1. The carrier delivers a call to the DID. Because we REGISTERed earlier, the INVITE arrives at livekit-sip's NAT binding.
2. livekit-sip evaluates its dispatch rules and POSTs to ScaiDial's `/sip/inbound` route with the call metadata (from, to, trunk).
3. The inbound dispatcher loads the Did row, follows it to a Dialplan, and walks the rules in priority order. The first matching rule decides the action.
4. The dialplan engine creates the LiveKit room name, persists a `Call` row and a SIP `CallLeg`, then returns the room name + dispatch decision to livekit-sip.
5. livekit-sip joins the SIP participant to that room.
6. Depending on the rule's action:
   - `ring_extension type=wave` — a user's browser softphone picks up the ring and joins the same room as a WebRTC participant. Audio bridges.
   - `ring_extension type=bot` — ScaiDial asks ScaiBot to kick off its voice worker into the room (`VoiceCallService.kickoff_into_room`). The worker mints its own LiveKit token, joins, and starts the conversation.
   - `voicemail` — the answerer plays the greeting, records the caller, persists a `VoicemailMessage` row, and (if the tenant opted in) runs ScaiEcho over the audio for a transcript.
   - `forward` — a new SIP REFER is sent to relay the call elsewhere.
   - `hangup` — the room is torn down.

## Outbound call: click-to-call

1. The user clicks "Place call" on `/my/dial`. The browser POSTs `/me/click-to-call` with the destination and the source extension.
2. The controller verifies grant ownership, picks the tenant's oldest synced trunk, generates a room name + caller identity, persists a `Call` row plus two legs (caller + SIP), and mints a LiveKit JWT for the user.
3. The browser connects to LiveKit with that token, publishes the mic.
4. The controller, in parallel, calls livekit-sip with the trunk ID and destination — fire-and-forget so the browser is already in the room when the carrier rings.
5. When the far end answers, livekit-sip joins the SIP participant to the same room.
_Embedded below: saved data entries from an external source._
-- ==== Sys2Proof/Laws/Memory.lean ====
section
/-! SUPPORT. Memories and tables: every operation keeps the canonical form, a read after a write gives the value written,
and a write leaves every other place alone. -/

namespace Sys2Proof.Machine

variable {α : Type}

/-! ### Tables -/

theorem rising_iff (b : Nat) (t : List (Nat × α)) : rising b t = true ↔ tabWf t = true ∧ ∀ kv ∈ t, b < kv.1 := by
  induction t generalizing b with
  | nil => simp [rising, tabWf]
  | cons x t ih =>
    obtain ⟨i, w⟩ := x
    simp only [rising, tabWf, Bool.and_eq_true, decide_eq_true_eq, List.mem_cons, forall_eq_or_imp]
    constructor
    · rintro ⟨h, h'⟩
      exact ⟨h', h, fun kv hk => Nat.lt_trans h (((ih i).mp h').2 kv hk)⟩
    · rintro ⟨h', h, -⟩
      exact ⟨h, h'⟩

theorem tabWf_cons (i : Nat) (w : α) (t : Tab α) : tabWf ((i, w) :: t) = true ↔ tabWf t = true ∧ ∀ kv ∈ t, i < kv.1 :=
  rising_iff i t

theorem mem_tabSet (t : Tab α) (k : Nat) (v : α) (x : Nat × α) (h : x ∈ tabSet t k v) : x = (k, v) ∨ x ∈ t := by
  induction t with
  | nil => simpa [tabSet] using h
  | cons y t ih =>
    obtain ⟨i, w⟩ := y
    unfold tabSet at h
    split at h
    · simp only [List.mem_cons] at h ⊢
      rcases h with h | h
      · exact .inl h
      · exact .inr (.inr h)
    · split at h
      · simpa [List.mem_cons] using h
      · simp only [List.mem_cons] at h ⊢
        rcases h with h | h
        · exact .inr (.inl h)
        · rcases ih h with h | h
          · exact .inl h
          · exact .inr (.inr h)

/-- Writing a table keeps its keys rising. -/
theorem tabSet_wf (t : Tab α) (k : Nat) (v : α) (h : tabWf t = true) : tabWf (tabSet t k v) = true := by
  induction t with
  | nil => simp [tabSet, tabWf, rising]
  | cons y t ih =>
    obtain ⟨i, w⟩ := y
    rw [tabWf_cons] at h
    unfold tabSet
    split
    · rename_i e; rw [tabWf_cons]; exact ⟨h.1, fun kv hk => e ▸ h.2 kv hk⟩
    · split
      · rename_i e
        rw [tabWf_cons, tabWf_cons]
        refine ⟨h, fun kv hk => ?_⟩
        rcases List.mem_cons.mp hk with rfl | hk
        · exact e
        · exact Nat.lt_trans e (h.2 kv hk)
      · rw [tabWf_cons]
        refine ⟨ih h.1, fun kv hk => ?_⟩
        rcases mem_tabSet t k v kv hk with rfl | hk
        · simp only; omega
        · exact h.2 kv hk

/-- Dropping entries of a table keeps its keys rising. -/
theorem filter_wf (p : Nat × α → Bool) (t : Tab α) (h : tabWf t = true) : tabWf (t.filter p) = true := by
  induction t with
  | nil => simp [tabWf]
  | cons y t ih =>
    obtain ⟨i, w⟩ := y
    rw [tabWf_cons] at h
    simp only [List.filter_cons]
    split
    · rw [tabWf_cons]
      exact ⟨ih h.1, fun kv hk => h.2 kv (List.mem_filter.mp hk).1⟩
    · exact ih h.1

/-- Reading a key below every key of the table. -/
theorem tabGet_below (d : α) (t : Tab α) (k : Nat) (h : ∀ kv ∈ t, k < kv.1) : tabGet d t k = d := by
  cases t with
  | nil => rfl
  | cons y t =>
    obtain ⟨i, w⟩ := y
    have hk : k < i := h (i, w) (List.mem_cons_self ..)
    simp [tabGet, Nat.ne_of_lt hk, hk]

/-! ### Cells -/

variable [DecidableEq α]

theorem mem_cellWrite (d : α) (m : Tab α) (k : Nat) (v : α) (x : Nat × α) (h : x ∈ cellWrite d m k v) :
    (x = (k, v) ∧ v ≠ d) ∨ x ∈ m := by
  induction m with
  | nil =>
    unfold cellWrite at h
    split at h
    · simp at h
    · rename_i hv; exact .inl ⟨by simpa using h, hv⟩
  | cons y t ih =>
    obtain ⟨i, w⟩ := y
    unfold cellWrite at h
    split at h
    · split at h
      · exact .inr (List.mem_cons_of_mem _ h)
      · rename_i hv
        rcases List.mem_cons.mp h with h | h
        · exact .inl ⟨h, hv⟩
        · exact .inr (List.mem_cons_of_mem _ h)
    · split at h
      · split at h
        · exact .inr h
        · rename_i hv
          rcases List.mem_cons.mp h with h | h
          · exact .inl ⟨h, hv⟩
          · exact .inr h
      · rcases List.mem_cons.mp h with h | h
        · exact .inr (h ▸ List.mem_cons_self ..)
        · rcases ih h with h | h
          · exact .inl h
          · exact .inr (List.mem_cons_of_mem _ h)

theorem cellsWf_iff (d : α) (m : Tab α) : cellsWf d m = true ↔ tabWf m = true ∧ ∀ kv ∈ m, kv.2 ≠ d := by
  simp [cellsWf]

/-- Writing one cell keeps the canonical form. -/
theorem cellWrite_wf (d : α) (m : Tab α) (k : Nat) (v : α) (h : cellsWf d m = true) : cellsWf d (cellWrite d m k v) = true := by
  rw [cellsWf_iff] at h ⊢
  refine ⟨?_, fun kv hk => ?_⟩
  · obtain ⟨h, -⟩ := h
    induction m with
    | nil => unfold cellWrite; split <;> simp [tabWf, rising]
    | cons y t ih =>
      obtain ⟨i, w⟩ := y
      have h0 := h
      rw [tabWf_cons] at h
      unfold cellWrite
      split
      · rename_i e
        split
        · exact h.1
        · rw [tabWf_cons]; exact ⟨h.1, fun kv hk => e ▸ h.2 kv hk⟩
      · split
        · rename_i e
          split
          · exact h0
          · rw [tabWf_cons]
            refine ⟨h0, fun kv hk => ?_⟩
            rcases List.mem_cons.mp hk with rfl | hk
            · exact e
            · exact Nat.lt_trans e (h.2 kv hk)
        · rw [tabWf_cons]
          refine ⟨ih h.1, fun kv hk => ?_⟩
          rcases mem_cellWrite d t k v kv hk with ⟨rfl, -⟩ | hk
          · simp only; omega
          · exact h.2 kv hk
  · rcases mem_cellWrite d m k v kv hk with ⟨rfl, hv⟩ | hk
    · exact hv
    · exact h.2 kv hk

/-- A cell just written reads as written. -/
theorem cellRead_cellWrite_same (d : α) (m : Tab α) (k : Nat) (v : α) (h : tabWf m = true) :
    cellRead d (cellWrite d m k v) k = v := by
  unfold cellRead
  induction m with
  | nil => unfold cellWrite; split <;> simp_all [tabGet]
  | cons y t ih =>
    obtain ⟨i, w⟩ := y
    rw [tabWf_cons] at h
    unfold cellWrite
    split
    · rename_i e
      split
      · rename_i hv
        rw [tabGet_below d t k (fun kv hk => e ▸ h.2 kv hk), hv]
      · simp [tabGet]
    · rename_i e
      split
      · rename_i e'
        split
        · rename_i hv; simp [tabGet, e, e', hv]
        · simp [tabGet]
      · rename_i e'; simp [tabGet, e, e', ih h.1]

/-- Writing a cell leaves every other alone. -/
theorem cellRead_cellWrite_ne (d : α) (m : Tab α) {k a : Nat} (v : α) (h : tabWf m = true) (ha : a ≠ k) :
    cellRead d (cellWrite d m k v) a = cellRead d m a := by
  unfold cellRead
  induction m with
  | nil => unfold cellWrite; split <;> simp [tabGet, ha]
  | cons y t ih =>
    obtain ⟨i, w⟩ := y
    rw [tabWf_cons] at h
    unfold cellWrite
    split
    · rename_i e
      subst e
      split
      · by_cases h1 : a < k
        · rw [tabGet_below d t a (fun kv hk => Nat.lt_trans h1 (h.2 kv hk))]
          simp [tabGet, ha, h1]
        · simp [tabGet, ha, h1]
      · simp [tabGet, ha]
    · rename_i e
      split
      · rename_i e'
        split
        · rfl
        · by_cases h1 : a < k
          · have h2 : a < i := by omega
            have h3 : a ≠ i := by omega
            simp [tabGet, h1, h2, h3, ha]
          · simp [tabGet, ha, h1]
      · simp [tabGet, ih h.1]

theorem cellsWrite_wf (d : α) (v : List α) (m : Tab α) (a : Nat) (h : cellsWf d m = true) :
    cellsWf d (cellsWrite d m a v) = true := by
  induction v generalizing m a with
  | nil => exact h
  | cons x v ih => exact ih _ _ (cellWrite_wf d m a x h)

theorem mem_cellsWrite (d : α) (v : List α) (m : Tab α) (a : Nat) (x : Nat × α) (h : x ∈ cellsWrite d m a v) :
    (a ≤ x.1 ∧ x.1 < a + v.length) ∨ x ∈ m := by
  induction v generalizing m a with
  | nil => exact .inr h
  | cons y v ih =>
    simp only [List.length_cons]
    rcases ih _ _ h with h | h
    · exact .inl ⟨by omega, by omega⟩
    · rcases mem_cellWrite d m a y x h with ⟨rfl, -⟩ | h
      · exact .inl ⟨by simp, by simp⟩
      · exact .inr h

/-- Writing a run leaves every address outside it alone. -/
theorem cellRead_cellsWrite_out (d : α) (v : List α) (m : Tab α) (a b : Nat) (h : cellsWf d m = true)
    (hb : b < a ∨ a + v.length ≤ b) : cellRead d (cellsWrite d m a v) b = cellRead d m b := by
  induction v generalizing m a with
  | nil => rfl
  | cons x v ih =>
    simp only [List.length_cons] at hb
    have hw := cellWrite_wf d m a x h
    rw [show cellsWrite d m a (x :: v) = cellsWrite d (cellWrite d m a x) (a + 1) v from rfl, ih _ _ hw (by omega)]
    exact cellRead_cellWrite_ne d m x (((cellsWf_iff d m).mp h).1) (by omega)

/-- Every address of a run just written reads as written. -/
theorem cellRead_cellsWrite_in (d : α) (v : List α) (m : Tab α) (a i : Nat) (h : cellsWf d m = true) (hi : i < v.length) :
    cellRead d (cellsWrite d m a v) (a + i) = v.getD i d := by
  induction v generalizing m a i with
  | nil => simp at hi
  | cons x v ih =>
    have hw := cellWrite_wf d m a x h
    rw [show cellsWrite d m a (x :: v) = cellsWrite d (cellWrite d m a x) (a + 1) v from rfl]
    cases i with
    | zero =>
      rw [cellRead_cellsWrite_out d v _ _ _ hw (by omega)]
      simpa using cellRead_cellWrite_same d m a x (((cellsWf_iff d m).mp h).1)
    | succ i =>
      have := ih (cellWrite d m a x) (a + 1) i hw (by simpa using hi)
      rw [show a + (i + 1) = a + 1 + i from by omega, this]
      simp

/-! ### Memories -/

theorem Memory.wf_iff (n : Nat) (m : Memory) :
    m.wf n = true ↔ cellsWf byte0 m.data = true ∧ (∀ c ∈ m.data, c.1 < n) ∧ cellsWf 0 m.syn = true := by
  simp [Memory.wf, and_assoc]

theorem empty_wf (n : Nat) : ({} : Memory).wf n = true := by simp [Memory.wf, cellsWf, tabWf]

/-- Every memory operation keeps the canonical form. -/
theorem memWrite_wf (m : Memory) (n a : Nat) (v : List Byte) (h : m.wf n = true) : (memWrite m n a v).wf n = true := by
  rw [Memory.wf_iff] at h ⊢
  refine ⟨cellsWrite_wf _ _ _ _ h.1, fun c hc => ?_, h.2.2⟩
  rcases mem_cellsWrite _ _ _ _ _ hc with hc | hc
  · have := hc.2
    simp only [List.length_take] at this
    omega
  · exact h.2.1 c hc

theorem memSyn_wf (m : Memory) (n g v : Nat) (h : m.wf n = true) : (memSyn m g v).wf n = true := by
  rw [Memory.wf_iff] at h ⊢
  exact ⟨h.1, h.2.1, cellWrite_wf _ _ _ _ h.2.2⟩

theorem memZero_wf (m : Memory) (n a b : Nat) (h : m.wf n = true) : (memZero m a b).wf n = true := by
  rw [Memory.wf_iff, cellsWf_iff, cellsWf_iff] at h ⊢
  obtain ⟨⟨h1, h2⟩, h3, h4, h5⟩ := h
  exact ⟨⟨filter_wf _ _ h1, fun c hc => h2 c (List.mem_filter.mp hc).1⟩, fun c hc => h3 c (List.mem_filter.mp hc).1,
    filter_wf _ _ h4, fun c hc => h5 c (List.mem_filter.mp hc).1⟩

end Sys2Proof.Machine
end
Audio bridges.

The originate is `wait_until_answered=false` so the user hears ringback via WebRTC instead of staring at a blank dialog. If the carrier rejects (5xx) the controller marks the SIP leg `ended` with the failure reason and the floating call card surfaces it as an error.

## State boundaries

| Lives in | What |
|---|---|
| MariaDB (ScaiGrid) | trunks, dids, extensions, dialplans+rules, calls+legs, voicemail messages, forward rules, tenant policy |
| livekit-sip Redis | active SIP sessions, REGISTER state |
| LiveKit server | active rooms + participants, real-time audio media |
| ScaiBunker S3 | voicemail audio recordings |

The controller is the source of truth for configuration and call records. livekit-sip and LiveKit own the live media path; their state is intentionally ephemeral. If the controller restarts mid-call, the call keeps going — but a new active-calls fetch only reconstitutes from DB.

## Why livekit-sip?

We considered three alternatives:

- **Asterisk / FreeSWITCH directly.** Both are excellent PBX engines but their config surface is `.conf` files and AMI, neither of which fits a multi-tenant HTTP API. We would have ended up writing a config-rendering layer around them, which is what livekit-sip already does.
- **A SIP library inside the controller.** Routing SIP audio through Python is a bad idea for latency and operational reasons. RTP wants C, kernel sockets, and tight loops — none of which Python is good at.
- **Plain LiveKit with a custom SIP gateway.** This is what livekit-sip already is — they wrote it and it's good. We took the dependency.

## What's deliberately separate from ScaiBot

ScaiBot owns the conversation: prompt, voice cloning, the LiveKit worker. ScaiDial owns the line: routing, the SIP leg, call records.

Both share the LiveKit cluster and the same token-mint pattern. They don't share data models — ScaiBot's `Bot` row knows nothing about ScaiDial's `Extension`; the extension's `target_ref` carries the bot ID and that's the only coupling.

This keeps either product replaceable. You can use ScaiBot voice without ScaiDial (we have a web widget), and you can use ScaiDial without ScaiBot (route everything to wave users or voicemail).